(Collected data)

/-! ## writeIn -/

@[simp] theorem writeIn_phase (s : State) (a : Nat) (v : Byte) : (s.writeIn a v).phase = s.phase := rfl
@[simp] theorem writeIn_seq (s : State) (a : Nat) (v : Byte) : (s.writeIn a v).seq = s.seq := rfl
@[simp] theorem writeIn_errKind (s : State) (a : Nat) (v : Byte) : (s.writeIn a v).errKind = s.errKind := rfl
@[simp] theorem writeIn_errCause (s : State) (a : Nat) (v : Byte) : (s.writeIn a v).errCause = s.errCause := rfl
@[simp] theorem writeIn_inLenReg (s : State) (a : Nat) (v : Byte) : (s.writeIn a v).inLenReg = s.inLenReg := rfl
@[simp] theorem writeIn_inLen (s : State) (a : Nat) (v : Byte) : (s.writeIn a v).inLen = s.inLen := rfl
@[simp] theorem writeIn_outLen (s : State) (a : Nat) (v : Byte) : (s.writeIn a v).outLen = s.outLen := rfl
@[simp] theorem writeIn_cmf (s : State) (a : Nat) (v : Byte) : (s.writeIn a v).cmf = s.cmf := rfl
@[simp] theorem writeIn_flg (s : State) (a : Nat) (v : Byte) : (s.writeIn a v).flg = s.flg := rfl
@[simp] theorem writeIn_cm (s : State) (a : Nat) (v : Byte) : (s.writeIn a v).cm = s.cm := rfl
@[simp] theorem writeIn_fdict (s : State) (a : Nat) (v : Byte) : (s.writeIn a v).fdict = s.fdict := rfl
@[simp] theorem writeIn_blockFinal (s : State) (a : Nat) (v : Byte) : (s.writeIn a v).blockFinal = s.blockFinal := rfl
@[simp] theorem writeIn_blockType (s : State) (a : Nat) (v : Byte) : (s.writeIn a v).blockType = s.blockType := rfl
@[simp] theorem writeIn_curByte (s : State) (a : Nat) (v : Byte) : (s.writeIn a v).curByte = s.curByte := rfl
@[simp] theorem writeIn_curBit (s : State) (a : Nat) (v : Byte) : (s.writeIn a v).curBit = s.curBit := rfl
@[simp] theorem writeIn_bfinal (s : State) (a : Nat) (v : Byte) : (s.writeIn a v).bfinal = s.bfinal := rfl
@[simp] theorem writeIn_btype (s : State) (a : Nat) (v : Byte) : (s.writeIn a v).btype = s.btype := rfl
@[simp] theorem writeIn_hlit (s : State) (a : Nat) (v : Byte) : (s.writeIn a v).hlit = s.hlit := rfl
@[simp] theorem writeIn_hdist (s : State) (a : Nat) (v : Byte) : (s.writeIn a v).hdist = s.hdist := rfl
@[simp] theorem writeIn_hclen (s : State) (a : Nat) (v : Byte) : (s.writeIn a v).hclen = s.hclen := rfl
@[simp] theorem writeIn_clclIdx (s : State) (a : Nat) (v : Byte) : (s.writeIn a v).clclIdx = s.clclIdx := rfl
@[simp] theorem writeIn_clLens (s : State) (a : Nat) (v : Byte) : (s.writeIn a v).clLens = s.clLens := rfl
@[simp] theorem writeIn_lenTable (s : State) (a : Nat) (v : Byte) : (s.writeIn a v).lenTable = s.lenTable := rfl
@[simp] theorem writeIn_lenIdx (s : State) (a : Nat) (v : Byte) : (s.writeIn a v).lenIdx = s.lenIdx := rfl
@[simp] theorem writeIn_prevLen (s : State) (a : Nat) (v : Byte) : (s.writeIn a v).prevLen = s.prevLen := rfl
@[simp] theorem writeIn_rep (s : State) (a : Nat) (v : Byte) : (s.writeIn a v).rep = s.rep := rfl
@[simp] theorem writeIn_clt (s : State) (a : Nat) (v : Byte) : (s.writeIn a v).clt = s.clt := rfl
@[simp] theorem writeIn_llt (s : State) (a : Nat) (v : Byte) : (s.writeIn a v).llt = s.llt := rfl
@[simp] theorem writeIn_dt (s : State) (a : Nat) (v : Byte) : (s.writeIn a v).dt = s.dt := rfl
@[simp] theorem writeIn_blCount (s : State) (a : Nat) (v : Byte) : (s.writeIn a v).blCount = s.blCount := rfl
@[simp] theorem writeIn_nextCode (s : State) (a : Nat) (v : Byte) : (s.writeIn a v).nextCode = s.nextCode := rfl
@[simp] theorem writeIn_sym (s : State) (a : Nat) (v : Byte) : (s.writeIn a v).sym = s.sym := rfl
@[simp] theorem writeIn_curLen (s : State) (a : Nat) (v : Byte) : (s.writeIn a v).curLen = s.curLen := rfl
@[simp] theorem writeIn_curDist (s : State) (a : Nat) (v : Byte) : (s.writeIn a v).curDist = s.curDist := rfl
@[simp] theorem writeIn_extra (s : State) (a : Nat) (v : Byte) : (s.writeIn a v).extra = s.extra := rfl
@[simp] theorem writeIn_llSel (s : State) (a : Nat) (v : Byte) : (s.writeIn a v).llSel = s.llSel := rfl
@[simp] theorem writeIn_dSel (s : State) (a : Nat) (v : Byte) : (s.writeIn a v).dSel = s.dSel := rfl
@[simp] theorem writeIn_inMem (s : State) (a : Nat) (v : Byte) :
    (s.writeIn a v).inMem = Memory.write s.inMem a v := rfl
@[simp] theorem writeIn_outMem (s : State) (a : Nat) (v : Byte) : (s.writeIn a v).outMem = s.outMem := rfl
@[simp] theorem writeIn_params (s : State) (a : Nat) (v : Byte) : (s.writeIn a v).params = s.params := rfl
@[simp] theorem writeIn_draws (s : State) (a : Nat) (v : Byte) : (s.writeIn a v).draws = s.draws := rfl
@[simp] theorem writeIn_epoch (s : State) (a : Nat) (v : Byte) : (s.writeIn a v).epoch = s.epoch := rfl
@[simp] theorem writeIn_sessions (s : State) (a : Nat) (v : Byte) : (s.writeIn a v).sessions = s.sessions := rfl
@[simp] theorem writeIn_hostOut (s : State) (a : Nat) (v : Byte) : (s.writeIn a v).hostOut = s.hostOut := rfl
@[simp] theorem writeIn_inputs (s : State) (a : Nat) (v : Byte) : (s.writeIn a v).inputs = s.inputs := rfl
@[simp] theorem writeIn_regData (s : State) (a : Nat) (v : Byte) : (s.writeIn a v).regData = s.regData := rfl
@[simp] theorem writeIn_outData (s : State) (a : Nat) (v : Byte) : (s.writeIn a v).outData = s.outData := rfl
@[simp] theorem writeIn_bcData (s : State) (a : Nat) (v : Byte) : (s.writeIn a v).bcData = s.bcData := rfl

- [Exercise prompt]
In your answer, include only the lines above starting at the line that holds "s.errCause := rfl" and ending at the line that holds "s.fdict := rfl", copied exactly.

- [Task result]
@[simp] theorem writeIn_errCause (s : State) (a : Nat) (v : Byte) : (s.writeIn a v).errCause = s.errCause := rfl
@[simp] theorem writeIn_inLenReg (s : State) (a : Nat) (v : Byte) : (s.writeIn a v).inLenReg = s.inLenReg := rfl
@[simp] theorem writeIn_inLen (s : State) (a : Nat) (v : Byte) : (s.writeIn a v).inLen = s.inLen := rfl
@[simp] theorem writeIn_outLen (s : State) (a : Nat) (v : Byte) : (s.writeIn a v).outLen = s.outLen := rfl
@[simp] theorem writeIn_cmf (s : State) (a : Nat) (v : Byte) : (s.writeIn a v).cmf = s.cmf := rfl
@[simp] theorem writeIn_flg (s : State) (a : Nat) (v : Byte) : (s.writeIn a v).flg = s.flg := rfl
@[simp] theorem writeIn_cm (s : State) (a : Nat) (v : Byte) : (s.writeIn a v).cm = s.cm := rfl
@[simp] theorem writeIn_fdict (s : State) (a : Nat) (v : Byte) : (s.writeIn a v).fdict = s.fdict := rfl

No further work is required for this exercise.